Weissberg J B, Herion J C, Walker R I, Palmer J G
Cancer Res. 1978 Jun;38(6):1523-7.
Cycloheximide (CHM), a potent inhibitor of protein synthesis, has been reported to protect rat intestinal crypt cells from mitotic inhibition by nitrogen mustard (HN2). For investigation of the effect of CHM on the bone marrow toxicity of HN2, CHM (1.0 mg/kg) and HN2 in doses up to 2.5 mg/kg were given i.p. to rats. Twenty-eight % (13 of 46) of rats given HN2 alone died within 5 days. Only 4% (2 of 45) of rats pretreated with CHM died within 5 days after the administration of HN2. Rats pretreated with CHM had significantly less leukopenia and granulocytopenia than did rats given HN2 alone, and their bone marrow cellularity, assessed by histological sections and total femoral marrow cell counts, was greater than that of animals given HN2 alone. Bone marrow DNA synthesis, as measured by in vitro [3H]thymidine incorporation, was decreased 2 hr after HN2 injection, appeared to recover at 4 hr, but was further decreased at 24 and 48 hr. CHM given up to 20 min before HN2 reversed the effect of HN2 on DNA synthesis at 2 and 4 hr. A variable protective effect of CHM was observed at 24 and 48 hr. These studies indicate that CHM increases the survival of HN2-treated rats and partially protects rat bone marrow cells from HN2 cytotoxicity.

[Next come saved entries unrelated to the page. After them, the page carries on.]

-- ==== Sys2Proof/Machine/Cross.lean ====
section
/-!
DEFINITION. Class 0x5: compares, predicates, moves and cross-lane operations (spec/09_isa_core.md R175 to R187).
-/
namespace Sys2Proof.Machine

/-- A truth value as a result. -/
def boolVal (b : Bool) : DWord := if b then 1 else 0

/-- Whether an order meets a condition; NaN conditions are for floats (R175, R176). -/
def condHolds (c : Cond) (o : Option Ordering) : Bool :=
  match c, o with
  | .eq, some .eq => true
  | .ne, some .eq => false
  | .ne, _ => true
  | .lt, some .lt => true
  | .le, some .lt => true
  | .le, some .eq => true
  | .gt, some .gt => true
  | .ge, some .gt => true
  | .ge, some .eq => true
  | .num, some _ => true
  | .nan, none => true
  | _, _ => false

/-- `icmp` (R175). -/
def execIcmp (h : Hdr) (cond : Cond) (ty : IntTy) (d a : Reg) (b : Src) (s : State) : Host.Outcome State Fault Refusal :=
  element 0x5 0x00 h (dst d false) [⟨.reg a, isWide ty.w⟩, ⟨b, isWide ty.w⟩]
    (fun _ v =>
      let x := ival ty (v.getD 0 0)
      let y := ival ty (v.getD 1 0)
      elVal (boolVal (condHolds cond (some (if x < y then .lt else if x = y then .eq else .gt))))) s

/-- `fcmp` (R176). -/
def execFcmp (h : Hdr) (cond : Cond) (ty : FTy) (d a : Reg) (b : Src) (s : State) : Host.Outcome State Fault Refusal :=
  element 0x5 0x01 h (dst d false) [narrow a, ⟨b, false⟩]
    (fun _ v => elVal (boolVal (condHolds cond (fvCmp (fval ty (v.getD 0 0)) (fval ty (v.getD 1 0)))))) s

/-- `fclass` (R177). -/
def execFclass (h : Hdr) (ty : FTy) (mask : BitVec 9) (d a : Reg) (s : State) : Host.Outcome State Fault Refusal :=
  element 0x5 0x02 h (dst d false) [narrow a]
    (fun _ v => elVal (boolVal (mask.getLsbD (classBit (ftyFmt ty) (fbits ty (v.getD 0 0)))))) s

/-- `plop` (R178). -/
def execPlop (h : Hdr) (d a b c : Reg) (table : BitVec 8) (s : State) : Host.Outcome State Fault Refusal :=
  element 0x5 0x03 h (dst d false) [narrow a, narrow b, narrow c]
    (fun _ v =>
      let t (n : Nat) : Nat := if v.getD n 0 = 0 then 0 else 1
      elVal (boolVal (table.getLsbD (t 0 + 2 * t 1 + 4 * t 2)))) s

/-- `sel` (R179). -/
def execSel (h : Hdr) (w64 : Bool) (d a b c : Reg) (s : State) : Host.Outcome State Fault Refusal :=
  element 0x5 0x04 h (dst d w64) [⟨.reg a, w64⟩, ⟨.reg b, w64⟩, narrow c]
    (fun _ v => elVal (if v.getD 2 0 = 0 then v.getD 1 0 else v.getD 0 0)) s

/-- `mov` (R180). -/
def execMov (h : Hdr) (w64 : Bool) (d : Reg) (a : Src) (s : State) : Host.Outcome State Fault Refusal :=
  element 0x5 0x05 h (dst d w64) [⟨a, w64⟩] (fun _ v => elVal (v.getD 0 0)) s

/-- The predicates p0 to p6 (or q0 to q3). -/
def predRegs (u : Bool) : List Reg :=
  if u then [.q 0, .q 1, .q 2, .q 3] else [.p 0, .p 1, .p 2, .p 3, .p 4, .p 5, .p 6]

/-- `prd` (R181): bit 7 of the vector form is p7, which reads true. -/
def execPrd (h : Hdr) (d : Reg) (s : State) : Host.Outcome State Fault Refusal :=
  element 0x5 0x0C h (dst d false) ((predRegs h.u).map narrow)
    (fun _ v => elVal (v.foldr (fun b r => (if b = 0 then 0 else 1) + 2 * r) (if h.u then 0 else 1))) s

/-- Write the predicates that a mask names from the bits of a word (R181). -/
def writePreds (g : Group) (u : Bool) (l : Nat) (mask : BitVec 7) (w : Word) : Group :=
  (List.range 7).foldl (fun g j =>
    if mask.getLsbD j then (if u then putQ g j (w.getLsbD j) false else putP g j l (w.getLsbD j) false) else g) g

/-- `pwr` (R181). -/
def execPwr (h : Hdr) (a : Reg) (mask : BitVec 7) (s : State) : Host.Outcome State Fault Refusal :=
  run 0x5 0x0D h [(a, 1)] (fun s i =>
    if h.u then
      match uniCheck s i h (opRegs (narrow a)) with
      | .poison c => trapPoison s i c
      | .off => complete s i
      | .act => complete (putGroup s i.core i.slot (writePreds i.g true 0 mask (readW s i a 0).val)) i
    else
      let ls := vecLanes s i h (opRegs (narrow a))
      let g := ls.on.foldl (fun g l => writePreds g false l mask (readW s i a l).val) i.g
      complete (retireLanes (putGroup s i.core i.slot g) i ls.retired) i) s

/-! ### Cross-lane (R182 to R187) -/

/-- A cross-lane instruction: participants are the enabled lanes that read no poison in `rs` (R182). -/
def crossOp (op : Nat) (h : Hdr) (kernelOk : Bool) (named : List (Reg × Nat)) (rs : List Reg)
    (act : State → Iss → Lanes → State) (s : State) : Host.Outcome State Fault Refusal :=
  runIf 0x5 op h.u kernelOk named (fun s i => act s i (vecLanes s i h rs)) s

/-- The issuer as lane j's element stands: with the running split that owns lane j, whose number and lanes e.split names
(spec/03_execution.md R50). The lanes of a path that is held are in no running split: the issuing split stands for it (log 35,
DESIGN CHOICE). -/
def issOf (i : Iss) (j : Nat) : Iss :=
  if i.p.own.getLsbD j then i
  else match i.g.splits.find? fun x => x.2.own.getLsbD j with
    | some x => { i with split := x.1, p := x.2 }
    | none => i

/-- An element of another lane: 0 with DSR from a dead lane; the code of a poisoned register (R37, R182). A uniform A follows the same
order, where R17, R182 and R349 meet: a dead source lane gives 0 with DSR, whatever the register holds and though it is poisoned; in
`rdlane` the poison of a uniform A has retired the lanes before (log 35, DESIGN CHOICE). -/
def laneElem (s : State) (i : Iss) (a : Reg) (wide : Bool) (j : Nat) : DWord × Word × Option Nat :=
  if i.g.dead.getLsbD j then (0, fDSR, none)
  else
    let i := if regPerLane a then issOf i j else i
    ((readD s i a wide j).val, 0, firstBad s i (opRegs ⟨.reg a, wide⟩) j)

/-- The source lane of `lperm` (R183). -/
def permLane (mode : PermMode) (width l : Nat) (b : Word) : Nat :=
  let j : Int := match mode with
    | .sel => b.toNat
    | .nbr => (l : Int) + b.toInt
    | .rot => ((l + b.toNat) % width : Nat)
    | .fly => (l ^^^ b.toNat : Nat)
  if 0 ≤ j ∧ j < width then j.toNat else l

/-- `lperm` (R183). -/
def execLperm (h : Hdr) (w64 : Bool) (mode : PermMode) (d a b : Reg) (s : State) : Host.Outcome State Fault Refusal :=
  crossOp 0x06 h true [(d, if w64 then 2 else 1), (a, if w64 then 2 else 1), (b, 1)] (opRegs (narrow b)) (fun s i ls =>
    let src (l : Nat) := laneElem s i a w64 (permLane mode i.g.width l (readW s i b l).val)
    let bad := ls.on.filterMap fun l => (src l).2.2.map fun c => (l, c)
    let g := ls.on.foldl (fun g l =>
      let x := src l
      if x.2.2.isSome then g else raise (writeD g i.split d w64 l x.1 false) x.2.1) i.g
    complete (retireLanes (putGroup s i.core i.slot g) i (ls.retired ++ bad)) i) s

/-- `lvote` (R184). -/
def execLvote (h : Hdr) (mode : VoteMode) (k : Fin 4) (t : BitVec 8) (d a : Reg) (s : State) :
    Host.Outcome State Fault Refusal :=
  let width := match issuer s with | some i => i.g.width | none => 0
  crossOp 0x07 h ((mode != .mask || decide (k.val < width / 32)) && decide (t.toNat ≤ 96)) [(d, 1), (a, 1)]
    (opRegs (narrow a)) (fun s i ls =>
    let yes := ls.on.filter fun l => (readW s i a l).val != 0
    let r : Word := match mode with
      | .mask => maskWord (maskOf yes) k
      | .cnt => BitVec.ofNat 32 yes.length
      | .quor => if t = 0 then (if yes.length = ls.on.length then 1 else 0) else if t.toNat ≤ yes.length then 1 else 0
      | .agree => if yes.length = 0 ∨ yes.length = ls.on.length then 1 else 0
    let g := match d with
      | .p _ => ls.on.foldl (fun g l => writeW g i.split d l r false) i.g
      | _ => writeW i.g i.split d 0 r false
    complete (retireLanes (putGroup s i.core i.slot g) i ls.retired) i) s

/-- Whether a reduction type takes pairs. -/
def redWide (ty : RedTy) : Bool := ty == .s64 || ty == .u64

/-- Width and sign of an integer reduction type. -/
def redInt : RedTy → IntTy
  | .s32 => ⟨.w32, true⟩ | .s64 => ⟨.w64, true⟩ | .u64 => ⟨.w64, false⟩ | _ => ⟨.w32, false⟩

/-- Identity of a reduction (R185). -/
def redIdentity (op : RedOp) (ty : RedTy) : DWord :=
  let i := redInt ty
  let ones : DWord := if redWide ty then 0xFFFFFFFFFFFFFFFF else 0xFFFFFFFF
  match ty, op with
  | .f32, .min => 0x7F800000
  | .f32, .max => 0xFF800000
  | .f32, _ => 0
  | _, .min => extend i (tyHi i).toNat
  | _, .max => extend i (tyLo i % (2 ^ widthBits i.w : Nat)).toNat
  | _, .and => ones
  | _, _ => 0

/-- One step of a reduction with its flags (R185). -/
def redStep (op : RedOp) (ty : RedTy) (ftz : Bool) (x y : DWord) : DWord × Word :=
  let i := redInt ty
  match ty, op with
  | .f32, .add =>
    let z := fvAdd .rne (fval .f32 x) (fval .f32 y)
    let r := roundF .f32 .rne false ftz 0 z.1
    (BitVec.ofNat 64 r.bits, r.fl ||| z.2)
  | .f32, .min => (BitVec.ofNat 64 (minMax .f32 false (fbits .f32 x) (fbits .f32 y)), 0)
  | .f32, _ => (BitVec.ofNat 64 (minMax .f32 true (fbits .f32 x) (fbits .f32 y)), 0)
  | _, .add => (intResult i false (ival i x + ival i y), 0)
  | _, .min => (intResult i false (min (ival i x) (ival i y)), 0)
  | _, .max => (intResult i false (max (ival i x) (ival i y)), 0)
  | _, .and => (x &&& y, 0)
  | _, .or => (x ||| y, 0)
  | _, .xor => (x ^^^ y, 0)

/-- Fold a reduction over further values, keeping the running value after each (R185, R186). -/
def redRun (op : RedOp) (ty : RedTy) (ftz : Bool) : DWord → Word → List DWord → List DWord × Word
  | acc, fl, [] => ([acc], fl)
  | acc, fl, x :: xs =>
    let r := redStep op ty ftz acc x
    let t := redRun op ty ftz r.1 (fl ||| r.2) xs
    (acc :: t.1, t.2)

/-- The first value of a reduction: every NaN that it gives is canonical, that of a single participant too (R91, R185, R186). -/
def redFirst (ty : RedTy) (x : DWord) : DWord :=
  match ty, fval .f32 x with
  | .f32, .nan => BitVec.ofNat 64 (canonNan .f32)
  | _, _ => x

/-- The running values of a reduction over a list of values: after each of them, and the flags. -/
def redPrefixes (op : RedOp) (ty : RedTy) (ftz : Bool) : List DWord → List DWord × Word
  | [] => ([], 0)
  | x :: xs => redRun op ty ftz (redFirst ty x) 0 xs

/-- `redx` (R185). -/
def execRedx (h : Hdr) (op : RedOp) (ty : RedTy) (d a : Reg) (s : State) : Host.Outcome State Fault Refusal :=
  let w := redWide ty
  crossOp 0x08 h true [(d, if w then 2 else 1), (a, if w then 2 else 1)] (opRegs ⟨.reg a, w⟩) (fun s i ls =>
    let r := redPrefixes op ty (ftzOn i.g) (ls.on.map fun l => (readD s i a w l).val)
    let v := (r.1.getLast?).getD (redIdentity op ty)
    let g := raise (writeD i.g i.split d w 0 v false) r.2
    complete (retireLanes (putGroup s i.core i.slot g) i ls.retired) i) s

/-- `scan` (R186). A reading: log 30 (DEDUCED). -/
def execScan (h : Hdr) (op : RedOp) (ty : RedTy) (excl : Bool) (d a : Reg) (s : State) : Host.Outcome State Fault Refusal :=
  let w := redWide ty
  crossOp 0x09 h true [(d, if w then 2 else 1), (a, if w then 2 else 1)] (opRegs ⟨.reg a, w⟩) (fun s i ls =>
    let xs := ls.on.map fun l => (readD s i a w l).val
    let r := redPrefixes op ty (ftzOn i.g) (if excl then xs.dropLast else xs)
    let vs := if excl then redIdentity op ty :: r.1 else r.1
    let g := (ls.on.zip vs).foldl (fun g x => writeD g i.split d w x.1 x.2 false) i.g
    complete (retireLanes (putGroup s i.core i.slot (raise g r.2)) i ls.retired) i) s

/-- A lane number that a uniform operand gives; an immediate of a 64-bit operation is SignExtend(imm36) (R142). A register B of a 64-bit
operation is one 32-bit register, which R187 does not say (log 35, DESIGN CHOICE). -/
def laneNo (s : State) (i : Iss) (w64 : Bool) (b : Src) : Nat :=
  (readOp s i ⟨b, match b with | .imm _ => w64 | .reg _ => false⟩ 0).val.toNat

/-- `rdlane` (R187): a poisoned element of another lane is passed on, a poisoned uniform source is consumed in every enabled
lane (spec/21_faults.md R349). A reading: log 13 (DEDUCED). -/
def execRdlane (h : Hdr) (w64 : Bool) (d a : Reg) (b : Src) (s : State) : Host.Outcome State Fault Refusal :=
  crossOp 0x0A h true ((d, if w64 then 2 else 1) :: (a, if w64 then 2 else 1) :: (match b with | .reg r => [(r, 1)] | .imm _ => []))
    (opRegs ⟨b, false⟩ ++ if regPerLane a then [] else opRegs ⟨.reg a, w64⟩) (fun s i ls =>
    let j := laneNo s i w64 b
    if ls.on.isEmpty then complete (retireLanes s i ls.retired) i
    else if i.g.width ≤ j then trapAt s i 0x001D (maskOf ls.on) [BitVec.ofNat 32 j]
    else
      let x := laneElem s i a w64 j
      let g := raise (writeD i.g i.split d w64 0 x.1 x.2.2.isSome) x.2.1
      complete (retireLanes (putGroup s i.core i.slot g) i ls.retired) i) s

/-- `wrlane` (R187). A reading: log 13 (DEDUCED). -/
def execWrlane (h : Hdr) (w64 : Bool) (d a : Reg) (b : Src) (s : State) : Host.Outcome State Fault Refusal :=
  crossOp 0x0B h true ((d, if w64 then 2 else 1) :: (a, if w64 then 2 else 1) :: (match b with | .reg r => [(r, 1)] | .imm _ => []))
    (opRegs ⟨.reg a, w64⟩ ++ opRegs ⟨b, false⟩) (fun s i ls =>
    let j := laneNo s i w64 b
    if ls.on.isEmpty then complete (retireLanes s i ls.retired) i
    else if i.g.width ≤ j then trapAt s i 0x001D (maskOf ls.on) [BitVec.ofNat 32 j]
    else
      let g := if ls.on.contains j then writeD i.g i.split d w64 j (readD s i a w64 0).val false else i.g
      complete (retireLanes (putGroup s i.core i.slot g) i ls.retired) i) s

end Sys2Proof.Machine
end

放线菌酮(CHM)是一种有效的蛋白质合成抑制剂,据报道它能保护大鼠肠道隐窝细胞免受氮芥(HN2)的有丝分裂抑制作用。为了研究CHM对HN2骨髓毒性的影响,将CHM(1.0毫克/千克)和剂量高达2.5毫克/千克的HN2腹腔注射给大鼠。单独给予HN2的大鼠中有28%(46只中的13只)在5天内死亡。在给予HN2后5天内,预先用CHM处理的大鼠中只有4%(45只中的2只)死亡。预先用CHM处理的大鼠白细胞减少和粒细胞减少明显少于单独给予HN2的大鼠,通过组织学切片和全股骨骨髓细胞计数评估,其骨髓细胞密度高于单独给予HN2的动物。通过体外[3H]胸腺嘧啶核苷掺入法测量,骨髓DNA合成在HN2注射后2小时减少,在4小时似乎恢复,但在24小时和48小时进一步减少。在HN2注射前20分钟给予CHM可逆转HN2在2小时和4小时对DNA合成的影响。在24小时和48小时观察到CHM有不同程度的保护作用。这些研究表明,CHM可提高HN2处理大鼠的存活率,并部分保护大鼠骨髓细胞免受HN2的细胞毒性作用。